Ее шофер, пожилой симпатичный мужик с лицом честного работяги, смотрит на меня искоса, время от времени хмыкая: «Срамота!» Я его понимаю. На мне кукольные тряпки — широченная рубаха из шелка цвета стали — в черном кружеве, штаны в обтяжку, ботфорты… Я смотрю в зеркало заднего вида на печального эльфа из идиотского мультфильма. Мне стыдно перед шофером. Владелица явно гордится мной, как престижной вещью.
Загородная вилла. Видеокамеры, охранник с пластмассовым лицом, громадный и патологически грациозный, как все андроиды. Щупленький лысоватый человечек с пультом управления — в стеклянной кабинке у ворот.

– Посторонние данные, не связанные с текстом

-- ==== Sys2Proof/Machine/Oscillator.lean ====
section
/-!
DEFINITION. The operation `OSC` (40_oscillator.md rules R80, R81); its function `StepRate` is in Machine/StepRate.lean.
-/

namespace Sys2Proof.Machine

/-- The step rate of a code with the resistances of the next evaluation: rule R76's, by `Cfg.WF.stepRates_eq`. -/
def nextStepRate (c : Cfg) (code : Byte) (s : State) : Word := c.stepRates code (resistances c s.draws)

/-- `OSCQ <- StepRate(code)` (rule R80). -/
def oscillate (c : Cfg) (code : Byte) (s : State) : State :=
  { s with oscq := nextStepRate c code s, draws := s.draws + 1 }

/-- `OSC code` (rule R80). -/
def execOsc (code : Byte) (s : State) : Host.Outcome State Fault Refusal := .next (oscillate Config.cfg code s)

end Sys2Proof.Machine
end

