/-- Settles O44: every `PIX` up to the 256th finds `BUSY` at 1, and the scan position counts them. -/
theorem busyForTwoHundredFiftySixPixels : Obligations.BusyForTwoHundredFiftySixPixels := by
  intro s v n hn
  have hstart := prepareLine_atPixel Config.cfg v s
  have hat := pixels_atPixel (c := Config.cfg) hstart n hn
  exact ⟨_, _, rfl, execTimes_pix hstart n hn, hat.v, hat.h, by rw [hat.busy, decide_eq_true_iff]⟩

/-! ### Two runs with the same picture -/

/-- `s` with the fields that no picture is made of as `u` has them: `COLL`, the result latches, the row, the pending words. -/
def withUnread (s u : State) : State :=
  { s with coll := u.coll, oscq := u.oscq, sprq := u.sprq, plbq := u.plbq, hdq := u.hdq, fb := u.fb, pending := u.pending }

/-- `LINE` on a slot reads and writes none of the unread fields (rule R93). -/
theorem prepareSlot_withUnread (c : Cfg) (s u : State) (i : Fin 16) :
    prepareSlot c (withUnread s u) i = withUnread (prepareSlot c s i) u := by
  have hwb : ∀ s, writeBack c i (withUnread s u) = withUnread (writeBack c i s) u := fun s => by
    have hgate : slotGate c (withUnread s u) i = slotGate c s i := rfl
    unfold writeBack
    rw [hgate]
    split <;> rfl
  have hact : activeSlot c (withUnread s u) i = activeSlot c s i := rfl
  have hstep : activateSlot c (withUnread s u) i =
      initLevel c (levelOf i) (newOffset c s i) (slotField c s i 2)
        (writeBack c i (withUnread { s with ve := setSlotBit s.ve i } u)) := rfl
  unfold prepareSlot
  rw [hact]
  split
  · rw [hstep, hwb]
    rfl
  · rfl

/-- The scan of the slots commutes with a change of the unread fields. -/
theorem prepareSlots_withUnread (c : Cfg) (s u : State) (is : List (Fin 16)) :
    is.foldl (prepareSlot c) (withUnread s u) = withUnread (is.foldl (prepareSlot c) s) u :=
  List.foldl_hom (fun s => withUnread s u) fun s i => prepareSlot_withUnread c s u i

/-- `LINE` sets the scan position and the working set itself, so that the memories, the latches and the counts are all that two
states must share. -/
theorem lineStart_withUnread (v : Byte) {s s' : State} (hslot : s.slot = s'.slot) (hhen : s.hen = s'.hen)
    (hstar : s.star = s'.star) (hlatch : s.latch = s'.latch) (hscans : s.scans = s'.scans) (hdraws : s.draws = s'.draws) :
    lineStart v s' = withUnread (lineStart v s) s' := by
  simp only [lineStart, freshWorkingSet, startScan, withUnread, hslot, hhen, hstar, hlatch, hscans, hdraws]

theorem prepareLine_withUnread (c : Cfg) (v : Byte) {s s' : State} (h : lineStart v s' = withUnread (lineStart v s) s') :
    prepareLine c v s' = withUnread (prepareLine c v s) s' := by
  show allSlots.foldl (prepareSlot c) (lineStart v s') = _
  rw [h]
  exact prepareSlots_withUnread c _ _ _

/-! ### Board pixels of like pictures -/

/-- States that a fetch cannot tell apart stay so through any number of fetches. -/
theorem fetches_sameFetch {s t : State} (h : SameFetch s t) (c : Cfg) : ∀ n, SameFetch (fetches c n s) (fetches c n t)
  | 0 => h
  | n + 1 => (fetches_sameFetch h c n).fetch c

/-- No fetch of a board pixel tells the unread fields apart. -/
theorem latched_withUnread_sameFetch (c : Cfg) (s u : State) : SameFetch (latched c s) (latched c (withUnread s u)) :=
  ⟨rfl, rfl, rfl⟩

/-- A board pixel changes of two like pictures the same parts in the same way. -/
theorem producePixel_withUnread (c : Cfg) (s u : State) :
    producePixel c (withUnread s u) = withUnread (producePixel c s) (producePixel c (withUnread s u)) := by
  have hf := fetches_sameFetch (latched_withUnread_sameFetch c s u) c c.subpix
  rw [producePixel_frame c (withUnread s u), producePixel_frame c s, hf.lst, hf.levels]
  rfl

/-- The entries a board pixel writes come from the picture alone (rules R111, R124). -/
theorem producePixel_entry_withUnread (s u : State) {k : Nat} (hk : k < Config.cfg.hscale) :
    fbEntry Config.cfg (producePixel Config.cfg (withUnread s u)) (s.h.toNat * Config.cfg.hscale + k) =
      fbEntry Config.cfg (producePixel Config.cfg s) (s.h.toNat * Config.cfg.hscale + k) := by
  have hf := fetches_sameFetch (latched_withUnread_sameFetch Config.cfg s u) Config.cfg k
  have hrep : rep Config.cfg = 1 := rep_cfg
  have hentry : ∀ s : State, fbEntry Config.cfg (producePixel Config.cfg s) (s.h.toNat * Config.cfg.hscale + k) =
      pixelColor Config.cfg (boardPixel Config.cfg (latched Config.cfg s)) k
        (fetches Config.cfg (k + 1) (latched Config.cfg s)) := fun s => by
    have := producePixel_inside Config.cfg s k 0 (Config.cfg_subpix ▸ hk) (by omega)
    rwa [hrep, Nat.mul_one, Nat.add_zero] at this
  refine (hentry (withUnread s u)).trans (Eq.trans ?_ (hentry s).symm)
  refine pixelColor_congr _ _ k (hf.sprq _).symm (hf.plbq _).symm ?_ ?_ ?_ ?_
  all_goals
    rw [fetches_frame _ _ (latched _ s), fetches_frame _ _ (latched _ (withUnread s u))]
    rfl

/-- After `n` board pixels from the start of a scanline two like pictures are still alike, and so are their rows so far. -/
theorem pixels_withUnread {v : Byte} {s : State} (u : State) (hs : AtPixel v 0 s) :
    ∀ n, n ≤ 256 →
      (∃ w, pixels Config.cfg n (withUnread s u) = withUnread (pixels Config.cfg n s) w) ∧
      ∀ x, x < n * Config.cfg.hscale →
        fbEntry Config.cfg (pixels Config.cfg n s) x = fbEntry Config.cfg (pixels Config.cfg n (withUnread s u)) x
  | 0, _ => ⟨⟨u, rfl⟩, fun x hx => by omega⟩
  | n + 1, hn => by
    obtain ⟨⟨w, hw⟩, hrow⟩ := pixels_withUnread u hs n (by omega)
    have hh : (pixels Config.cfg n s).h.toNat = n := (pixels_atPixel hs n (by omega)).h.trans (Nat.mod_eq_of_lt hn)
    simp only [pixels, hw] at hrow ⊢
    generalize pixels Config.cfg n s = t at hh hrow
    refine ⟨⟨_, producePixel_withUnread _ t w⟩, fun x hx => ?_⟩
    rw [Nat.add_mul, Nat.one_mul] at hx
    rcases Nat.lt_or_ge x (n * Config.cfg.hscale) with hlt | hge
    · have hout : x < t.h.toNat * Config.cfg.hscale := by rwa [hh]
      rw [producePixel_outside _ t x (.inl hout), producePixel_outside _ (withUnread t w) x (.inl hout)]
      exact hrow x hlt
    · have hentry := producePixel_entry_withUnread t w (k := x - n * Config.cfg.hscale) (by omega)
      rw [hh, Nat.add_sub_cancel' hge] at hentry
      exact hentry.symm

/-- Settles O46: after `LINE` the two runs have like pictures, and 256 pixels write the whole row of each. -/
theorem rowDependsOnInputsOnly : Obligations.RowDependsOnInputsOnly := by
  intro s s' v hslot hhen hstar hlatch hscans hdraws
  have hline := prepareLine_withUnread Config.cfg v (lineStart_withUnread v hslot hhen hstar hlatch hscans hdraws)
  have hat := prepareLine_atPixel Config.cfg v s
  have hat' := prepareLine_atPixel Config.cfg v s'
  refine ⟨_, _, _, _, rfl, rfl, execTimes_pix hat 256 (Nat.le_refl _), execTimes_pix hat' 256 (Nat.le_refl _), ?_⟩
  rw [hline]
  exact (pixels_withUnread s' hat 256 (Nat.le_refl _)).2

end Sys2Proof.Proofs
end

section
/-!
PROOF. No pipeline operation reads a result latch (10_state.md rule R17): each operation commutes with any change of the four
latches, up to the latches it writes itself.
-/

namespace Sys2Proof.Proofs
open Sys2Proof.Machine

/-- `s` with the four result latches set. -/
def withResults (oscq sprq : Word) (plbq hdq : Byte) (s : State) : State :=
  { s with oscq := oscq, sprq := sprq, plbq := plbq, hdq := hdq }

/-- A fetch overwrites `SPRQ` and `PLBQ` with values it takes from the levels (rule R96). -/
theorem fetchAll_withResults (c : Cfg) (oscq sprq : Word) (plbq hdq : Byte) (s : State) :
    fetchAll c (withResults oscq sprq plbq hdq s) =
      withResults oscq (fetchAll c s).sprq (fetchAll c s).plbq hdq (fetchAll c s) := by
  have hsame : SameFetch s (withResults oscq sprq plbq hdq s) := ⟨rfl, rfl, rfl⟩
  have hf := hsame.fetch c
  rw [fetchAll_frame c (withResults oscq sprq plbq hdq s), ← hf.lst, ← hf.levels, ← hsame.sprq, ← hsame.plbq,
    fetchAll_frame c s]
  rfl

theorem fillFb_withResults (c : Cfg) (base idx n : Nat) (oscq sprq : Word) (plbq hdq : Byte) (s : State) :
    fillFb c base idx n (withResults oscq sprq plbq hdq s) = withResults oscq sprq plbq hdq (fillFb c base idx n s) := by
  induction n with
  | zero => rfl
  | succ n ih =>
    rw [fillFb, ih]
    rfl

/-- An evaluation reads `SPRQ` and `PLBQ` only as its own fetch returned them (rules R111 step 4, R117). -/
theorem evaluate_withResults (c : Cfg) (p : BoardPixel) (k : Nat) (oscq sprq : Word) (plbq hdq : Byte) (s : State) :
    evaluate c p k (withResults oscq sprq plbq hdq s) =
      withResults oscq (evaluate c p k s).sprq (evaluate c p k s).plbq hdq (evaluate c p k s) := by
  obtain ⟨hspr, hplb⟩ : (evaluate c p k s).sprq = (fetchAll c s).sprq ∧ (evaluate c p k s).plbq = (fetchAll c s).plbq := by
    rw [evaluate_frame]
    exact ⟨rfl, rfl⟩
  rw [hspr, hplb, evaluate, fetchAll_withResults]
  exact fillFb_withResults c _ _ _ oscq _ _ hdq (collide c p (fetchAll c s))

/-- After the first evaluation of a board pixel `SPRQ` and `PLBQ` no longer depend on what they held. -/
theorem evaluations_withResults (c : Cfg) (p : BoardPixel) (oscq sprq : Word) (plbq hdq : Byte) (s : State) {n : Nat}
    (hn : 0 < n) :
    evaluations c p n (withResults oscq sprq plbq hdq s) =
      withResults oscq (evaluations c p n s).sprq (evaluations c p n s).plbq hdq (evaluations c p n s) := by
  induction n, hn using Nat.le_induction with
  | base => exact evaluate_withResults c p 0 oscq sprq plbq hdq s
  | succ n _ ih =>
    rw [evaluations, ih]
    exact evaluate_withResults c p n oscq _ _ hdq _

theorem producePixel_withResults {c : Cfg} (hc : c.WF) (oscq sprq : Word) (plbq hdq : Byte) (s : State) :
    producePixel c (withResults oscq sprq plbq hdq s) =
      withResults oscq (producePixel c s).sprq (producePixel c s).plbq hdq (producePixel c s) :=
  congrArg advanceScan
    (evaluations_withResults c (boardPixel c (latched c s)) oscq sprq plbq hdq (latched c s) hc.subpix_pos)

Я мимолетно завидую охраннику — пока не соображаю, что души в нем нет. Просто движущийся манекен. Все равно — счастливец.
Я рассматриваю автомобили на великолепной парковке. Вспоминаю. Дорого бы дал за то, чтобы хорошенько покататься — не в этом закрытом хромовом гробу с обшивкой из натуральной кожи, а — чтобы поток встречного ветра сорвал с меня мертвую бесчувственность маски, чтобы мир потек мимо двумя смазанными полосами… я понимаю, что это — иллюзия, но не могу не верить в нее и не думать о байках.
Я не чувствую ветер. Я только вижу, как он колышет белую пену цветущей черемухи — черемуха цветет к похолоданию, ветер порывами, два-пять метров в секунду, температура воздуха десять-двенадцать градусов по Цельсию. И я не могу вдохнуть этот запах пряного меда, который порыв ветра несет мне в лицо, а потому никак не могу до конца осознать, что уже наступила весна.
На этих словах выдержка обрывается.